With IBM Canada’s E-business on Demand initiative, the Markham, Ont.-based company says customers may now access IT the same way they access electricity or water – as a utility-based service.

“E-business on Demand is a new way for customers to acquire infrastructure, applications and business processes over the network, using an on-demand, pay-as-you-go model,” said IBM global services general manager Rick Horton.

IBM Canada hammered home the utility computing model analogy Tuesday with a briefing at the Power Plant art gallery in downtown Toronto, which was originally an industrial power generator. The utility model relies on mass customization to multiple customers on a shared infrastructure, the company said.

E-Business on Demand is nothing earth-shattering or groundbreaking – the basic concept is “utility-like IT delivery,” said Jim Corgel, IBM e-business hosting services general manager.

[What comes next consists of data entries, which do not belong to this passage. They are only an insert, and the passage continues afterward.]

@[simp] theorem State.modMwd_now : (s.modMwd m f).now = s.now := rfl
@[simp] theorem State.modMwd_ports : (s.modMwd m f).ports = s.ports := rfl
@[simp] theorem State.modMwd_mbx : (s.modMwd m f).mbx = s.mbx := rfl
@[simp] theorem State.modMwd_stn : (s.modMwd m f).stn = s.stn := rfl
@[simp] theorem State.modMwd_ctl : (s.modMwd m f).ctl = s.ctl := rfl
@[simp] theorem State.modMwd_plt : (s.modMwd m f).plt = s.plt := rfl
@[simp] theorem State.modMwd_wdg : (s.modMwd m f).wdg = s.wdg := rfl
@[simp] theorem State.modMwd_areas : (s.modMwd m f).areas = s.areas := rfl
@[simp] theorem State.modMwd_fps : (s.modMwd m f).fps = s.fps := rfl
@[simp] theorem State.modMwd_pol : (s.modMwd m f).pol = s.pol := rfl
@[simp] theorem State.modMwd_polLedger : (s.modMwd m f).polLedger = s.polLedger := rfl
@[simp] theorem State.modMwd_polMin : (s.modMwd m f).polMin = s.polMin := rfl
@[simp] theorem State.modMwd_tamperPol : (s.modMwd m f).tamperPol = s.tamperPol := rfl
@[simp] theorem State.modMwd_prof : (s.modMwd m f).prof = s.prof := rfl
@[simp] theorem State.modMwd_profCfg : (s.modMwd m f).profCfg = s.profCfg := rfl
@[simp] theorem State.modMwd_dcfg : (s.modMwd m f).dcfg = s.dcfg := rfl
@[simp] theorem State.modMwd_twl : (s.modMwd m f).twl = s.twl := rfl
@[simp] theorem State.modMwd_poolProf : (s.modMwd m f).poolProf = s.poolProf := rfl
@[simp] theorem State.modMwd_cfgImg : (s.modMwd m f).cfgImg = s.cfgImg := rfl
@[simp] theorem State.modMwd_imm : (s.modMwd m f).imm = s.imm := rfl
@[simp] theorem State.modMwd_fca : (s.modMwd m f).fca = s.fca := rfl
@[simp] theorem State.modMwd_farm : (s.modMwd m f).farm = s.farm := rfl
@[simp] theorem State.modMwd_pool : (s.modMwd m f).pool = s.pool := rfl
@[simp] theorem State.modMwd_mins : (s.modMwd m f).mins = s.mins := rfl
@[simp] theorem State.modMwd_devfw : (s.modMwd m f).devfw = s.devfw := rfl
@[simp] theorem State.modMwd_plat : (s.modMwd m f).plat = s.plat := rfl
@[simp] theorem State.modMwd_intw : (s.modMwd m f).intw = s.intw := rfl
@[simp] theorem State.modMwd_trace : (s.modMwd m f).trace = s.trace := rfl
@[simp] theorem State.modMwd_att : (s.modMwd m f).att = s.att := rfl
@[simp] theorem State.modMwd_spdm : (s.modMwd m f).spdm = s.spdm := rfl
@[simp] theorem State.modMwd_i3c : (s.modMwd m f).i3c = s.i3c := rfl
@[simp] theorem State.modMwd_rings : (s.modMwd m f).rings = s.rings := rfl
@[simp] theorem State.modMwd_arb : (s.modMwd m f).arb = s.arb := rfl
@[simp] theorem State.modMwd_views : (s.modMwd m f).views = s.views := rfl
@[simp] theorem State.modMwd_awaits : (s.modMwd m f).awaits = s.awaits := rfl
@[simp] theorem State.modMwd_hdrs : (s.modMwd m f).hdrs = s.hdrs := rfl
@[simp] theorem State.modMwd_burin : (s.modMwd m f).burin = s.burin := rfl
@[simp] theorem State.modMwd_hash : (s.modMwd m f).hash = s.hash := rfl
@[simp] theorem State.modMwd_drbg : (s.modMwd m f).drbg = s.drbg := rfl
@[simp] theorem State.modMwd_drawn : (s.modMwd m f).drawn = s.drawn := rfl
@[simp] theorem State.modMwd_keys : (s.modMwd m f).keys = s.keys := rfl
@[simp] theorem State.modMwd_tamper : (s.modMwd m f).tamper = s.tamper := rfl
@[simp] theorem State.modMwd_otp : (s.modMwd m f).otp = s.otp := rfl
@[simp] theorem State.modMwd_part : (s.modMwd m f).part = s.part := rfl
@[simp] theorem State.modMwd_power : (s.modMwd m f).power = s.power := rfl
@[simp] theorem State.modMwd_clk : (s.modMwd m f).clk = s.clk := rfl
@[simp] theorem State.modMwd_led : (s.modMwd m f).led = s.led := rfl
@[simp] theorem State.modMwd_dev : (s.modMwd m f).dev = s.dev := rfl
@[simp] theorem State.modMwd_pending : (s.modMwd m f).pending = s.pending := rfl
@[simp] theorem State.modMwd_port (c : Fin 128) : (s.modMwd m f).port c = s.port c := rfl
@[simp] theorem State.modMwd_mb (c : Fin 128) : (s.modMwd m f).mb c = s.mb c := rfl
@[simp] theorem State.modMwd_st (c : Fin 128) : (s.modMwd m f).st c = s.st c := rfl
@[simp] theorem State.modMwd_ch (c : Fin 128) : (s.modMwd m f).ch c = s.ch c := rfl
@[simp] theorem State.modMwd_pl (c : Fin 128) : (s.modMwd m f).pl c = s.pl c := rfl
@[simp] theorem State.modMwd_wd (c : Fin 128) : (s.modMwd m f).wd c = s.wd c := rfl
@[simp] theorem State.modMwd_area (c : Fin 128) : (s.modMwd m f).area c = s.area c := rfl
@[simp] theorem State.modMwd_fp (c : Fin 64) : (s.modMwd m f).fp c = s.fp c := rfl
@[simp] theorem State.modMwd_polOf (c : Fin 128) : (s.modMwd m f).polOf c = s.polOf c := rfl
@[simp] theorem State.modMwd_profOf (c : Fin 128) : (s.modMwd m f).profOf c = s.profOf c := rfl
@[simp] theorem State.modMwd_dirE (c : Fin 256) : (s.modMwd m f).dirE c = s.dirE c := rfl
@[simp] theorem State.modMwd_core (c : Fin 4) : (s.modMwd m f).core c = s.core c := rfl
@[simp] theorem State.modMwd_ep (c : Fin 8) : (s.modMwd m f).ep c = s.ep c := rfl
@[simp] theorem State.modMwd_slot (c : Fin 256) : (s.modMwd m f).slot c = s.slot c := rfl
@[simp] theorem State.modMwd_ring (c : Mgr) : (s.modMwd m f).ring c = s.ring c := rfl
@[simp] theorem State.modMwd_view (c : Mgr) : (s.modMwd m f).view c = s.view c := rfl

IBM currently offers usage-based pricing for service options such as managed hosting, networking services and e-procurement, Corgel said, adding that services are priced a number of ways, including fixed monthly subscriptions based on anticipated peak usage or by number of transactions.

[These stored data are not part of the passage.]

theorem State.shdResult_same : Frame [.views, .hdrs] s ((s.shdResult m n res err)) := State.shdResult_frame (Frame.refl _ s) rfl
@[simp] theorem State.shdResult_now : ((s.shdResult m n res err)).now = s.now := (State.shdResult_same s m n res err) .now (by decide)
@[simp] theorem State.shdResult_ports : ((s.shdResult m n res err)).ports = s.ports := (State.shdResult_same s m n res err) .ports (by decide)
@[simp] theorem State.shdResult_mbx : ((s.shdResult m n res err)).mbx = s.mbx := (State.shdResult_same s m n res err) .mbx (by decide)
@[simp] theorem State.shdResult_stn : ((s.shdResult m n res err)).stn = s.stn := (State.shdResult_same s m n res err) .stn (by decide)
@[simp] theorem State.shdResult_ctl : ((s.shdResult m n res err)).ctl = s.ctl := (State.shdResult_same s m n res err) .ctl (by decide)
@[simp] theorem State.shdResult_plt : ((s.shdResult m n res err)).plt = s.plt := (State.shdResult_same s m n res err) .plt (by decide)
@[simp] theorem State.shdResult_wdg : ((s.shdResult m n res err)).wdg = s.wdg := (State.shdResult_same s m n res err) .wdg (by decide)
@[simp] theorem State.shdResult_areas : ((s.shdResult m n res err)).areas = s.areas := (State.shdResult_same s m n res err) .areas (by decide)
@[simp] theorem State.shdResult_fps : ((s.shdResult m n res err)).fps = s.fps := (State.shdResult_same s m n res err) .fps (by decide)
@[simp] theorem State.shdResult_pol : ((s.shdResult m n res err)).pol = s.pol := (State.shdResult_same s m n res err) .pol (by decide)
@[simp] theorem State.shdResult_polLedger : ((s.shdResult m n res err)).polLedger = s.polLedger := (State.shdResult_same s m n res err) .polLedger (by decide)
@[simp] theorem State.shdResult_polMin : ((s.shdResult m n res err)).polMin = s.polMin := (State.shdResult_same s m n res err) .polMin (by decide)
@[simp] theorem State.shdResult_tamperPol : ((s.shdResult m n res err)).tamperPol = s.tamperPol := (State.shdResult_same s m n res err) .tamperPol (by decide)
@[simp] theorem State.shdResult_prof : ((s.shdResult m n res err)).prof = s.prof := (State.shdResult_same s m n res err) .prof (by decide)
@[simp] theorem State.shdResult_profCfg : ((s.shdResult m n res err)).profCfg = s.profCfg := (State.shdResult_same s m n res err) .profCfg (by decide)
@[simp] theorem State.shdResult_dcfg : ((s.shdResult m n res err)).dcfg = s.dcfg := (State.shdResult_same s m n res err) .dcfg (by decide)
@[simp] theorem State.shdResult_twl : ((s.shdResult m n res err)).twl = s.twl := (State.shdResult_same s m n res err) .twl (by decide)
@[simp] theorem State.shdResult_poolProf : ((s.shdResult m n res err)).poolProf = s.poolProf := (State.shdResult_same s m n res err) .poolProf (by decide)
@[simp] theorem State.shdResult_cfgImg : ((s.shdResult m n res err)).cfgImg = s.cfgImg := (State.shdResult_same s m n res err) .cfgImg (by decide)
@[simp] theorem State.shdResult_imm : ((s.shdResult m n res err)).imm = s.imm := (State.shdResult_same s m n res err) .imm (by decide)
@[simp] theorem State.shdResult_fca : ((s.shdResult m n res err)).fca = s.fca := (State.shdResult_same s m n res err) .fca (by decide)
@[simp] theorem State.shdResult_farm : ((s.shdResult m n res err)).farm = s.farm := (State.shdResult_same s m n res err) .farm (by decide)
@[simp] theorem State.shdResult_pool : ((s.shdResult m n res err)).pool = s.pool := (State.shdResult_same s m n res err) .pool (by decide)
@[simp] theorem State.shdResult_mins : ((s.shdResult m n res err)).mins = s.mins := (State.shdResult_same s m n res err) .mins (by decide)
@[simp] theorem State.shdResult_devfw : ((s.shdResult m n res err)).devfw = s.devfw := (State.shdResult_same s m n res err) .devfw (by decide)
@[simp] theorem State.shdResult_plat : ((s.shdResult m n res err)).plat = s.plat := (State.shdResult_same s m n res err) .plat (by decide)
@[simp] theorem State.shdResult_mwd : ((s.shdResult m n res err)).mwd = s.mwd := (State.shdResult_same s m n res err) .mwd (by decide)
@[simp] theorem State.shdResult_intw : ((s.shdResult m n res err)).intw = s.intw := (State.shdResult_same s m n res err) .intw (by decide)
@[simp] theorem State.shdResult_trace : ((s.shdResult m n res err)).trace = s.trace := (State.shdResult_same s m n res err) .trace (by decide)
@[simp] theorem State.shdResult_att : ((s.shdResult m n res err)).att = s.att := (State.shdResult_same s m n res err) .att (by decide)
@[simp] theorem State.shdResult_spdm : ((s.shdResult m n res err)).spdm = s.spdm := (State.shdResult_same s m n res err) .spdm (by decide)
@[simp] theorem State.shdResult_i3c : ((s.shdResult m n res err)).i3c = s.i3c := (State.shdResult_same s m n res err) .i3c (by decide)
@[simp] theorem State.shdResult_rings : ((s.shdResult m n res err)).rings = s.rings := (State.shdResult_same s m n res err) .rings (by decide)
@[simp] theorem State.shdResult_arb : ((s.shdResult m n res err)).arb = s.arb := (State.shdResult_same s m n res err) .arb (by decide)
@[simp] theorem State.shdResult_awaits : ((s.shdResult m n res err)).awaits = s.awaits := (State.shdResult_same s m n res err) .awaits (by decide)
@[simp] theorem State.shdResult_burin : ((s.shdResult m n res err)).burin = s.burin := (State.shdResult_same s m n res err) .burin (by decide)
@[simp] theorem State.shdResult_hash : ((s.shdResult m n res err)).hash = s.hash := (State.shdResult_same s m n res err) .hash (by decide)
@[simp] theorem State.shdResult_drbg : ((s.shdResult m n res err)).drbg = s.drbg := (State.shdResult_same s m n res err) .drbg (by decide)
@[simp] theorem State.shdResult_drawn : ((s.shdResult m n res err)).drawn = s.drawn := (State.shdResult_same s m n res err) .drawn (by decide)
@[simp] theorem State.shdResult_keys : ((s.shdResult m n res err)).keys = s.keys := (State.shdResult_same s m n res err) .keys (by decide)
@[simp] theorem State.shdResult_tamper : ((s.shdResult m n res err)).tamper = s.tamper := (State.shdResult_same s m n res err) .tamper (by decide)
@[simp] theorem State.shdResult_otp : ((s.shdResult m n res err)).otp = s.otp := (State.shdResult_same s m n res err) .otp (by decide)
@[simp] theorem State.shdResult_part : ((s.shdResult m n res err)).part = s.part := (State.shdResult_same s m n res err) .part (by decide)
@[simp] theorem State.shdResult_power : ((s.shdResult m n res err)).power = s.power := (State.shdResult_same s m n res err) .power (by decide)
@[simp] theorem State.shdResult_clk : ((s.shdResult m n res err)).clk = s.clk := (State.shdResult_same s m n res err) .clk (by decide)
@[simp] theorem State.shdResult_led : ((s.shdResult m n res err)).led = s.led := (State.shdResult_same s m n res err) .led (by decide)
@[simp] theorem State.shdResult_dev : ((s.shdResult m n res err)).dev = s.dev := (State.shdResult_same s m n res err) .dev (by decide)
@[simp] theorem State.shdResult_pending : ((s.shdResult m n res err)).pending = s.pending := (State.shdResult_same s m n res err) .pending (by decide)
@[simp] theorem State.shdResult_port (c : Fin 128) : ((s.shdResult m n res err)).port c = s.port c := by simp [State.port]
@[simp] theorem State.shdResult_mb (c : Fin 128) : ((s.shdResult m n res err)).mb c = s.mb c := by simp [State.mb]
@[simp] theorem State.shdResult_st (c : Fin 128) : ((s.shdResult m n res err)).st c = s.st c := by simp [State.st]
@[simp] theorem State.shdResult_ch (c : Fin 128) : ((s.shdResult m n res err)).ch c = s.ch c := by simp [State.ch]
@[simp] theorem State.shdResult_pl (c : Fin 128) : ((s.shdResult m n res err)).pl c = s.pl c := by simp [State.pl]
@[simp] theorem State.shdResult_wd (c : Fin 128) : ((s.shdResult m n res err)).wd c = s.wd c := by simp [State.wd]
@[simp] theorem State.shdResult_area (c : Fin 128) : ((s.shdResult m n res err)).area c = s.area c := by simp [State.area]
@[simp] theorem State.shdResult_fp (c : Fin 64) : ((s.shdResult m n res err)).fp c = s.fp c := by simp [State.fp]
@[simp] theorem State.shdResult_polOf (c : Fin 128) : ((s.shdResult m n res err)).polOf c = s.polOf c := by simp [State.polOf]
@[simp] theorem State.shdResult_profOf (c : Fin 128) : ((s.shdResult m n res err)).profOf c = s.profOf c := by simp [State.profOf]
@[simp] theorem State.shdResult_dirE (c : Fin 256) : ((s.shdResult m n res err)).dirE c = s.dirE c := by simp [State.dirE]
@[simp] theorem State.shdResult_core (c : Fin 4) : ((s.shdResult m n res err)).core c = s.core c := by simp [State.core]
@[simp] theorem State.shdResult_ep (c : Fin 8) : ((s.shdResult m n res err)).ep c = s.ep c := by simp [State.ep]
@[simp] theorem State.shdResult_slot (c : Fin 256) : ((s.shdResult m n res err)).slot c = s.slot c := by simp [State.slot]
@[simp] theorem State.shdResult_ring (c : Mgr) : ((s.shdResult m n res err)).ring c = s.ring c := by simp [State.ring]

Bryan Murphy, general manager for Canadian Tire Retail (CTR) Online, currently uses E-Business on Demand and noted that the “pay-as-you-go” functionality is immediately appealing, especially considering the retailers’ peak usage is around the Christmas holiday season.

“I don’t want to have to worry about Web hosting,” Murphy said, adding that the utility model allows CTR to focus on its core business activities.

Vito Mabrucco, group vice-president, products and services research for Toronto-based research firm IDC Canada Ltd., noted that the utility computing trend is suited for customers who want faster ROI (return on investment), and “don’t want to be tied up in long term investments.”

The emerging trend is the enterprise that wishes to get away from managing complex IT infrastructure and wants to focus on core business needs, Mabrucco said.

“In the utility model, a company purchases enterprise communications computing as a third-party provision and managed services rather than building and owning it themselves,” Mabrucco said.

Potential barriers to IBM’s initiative are the perceived risks, Mabrucco said, considering that e-sourcing means giving more functionality to a third party.

“If things go wrong, who pays the price? Who assumes the risk and to what degree?” Mabrucco offered.

However, he said services such as the IBM offering are not a “fad”, and should have staying power as companies look to cut costs and leverage e-business.

“It’s like buying telephone service, electricity, or other utilities – simple, cost-effective and in the background,” Mabrucco said.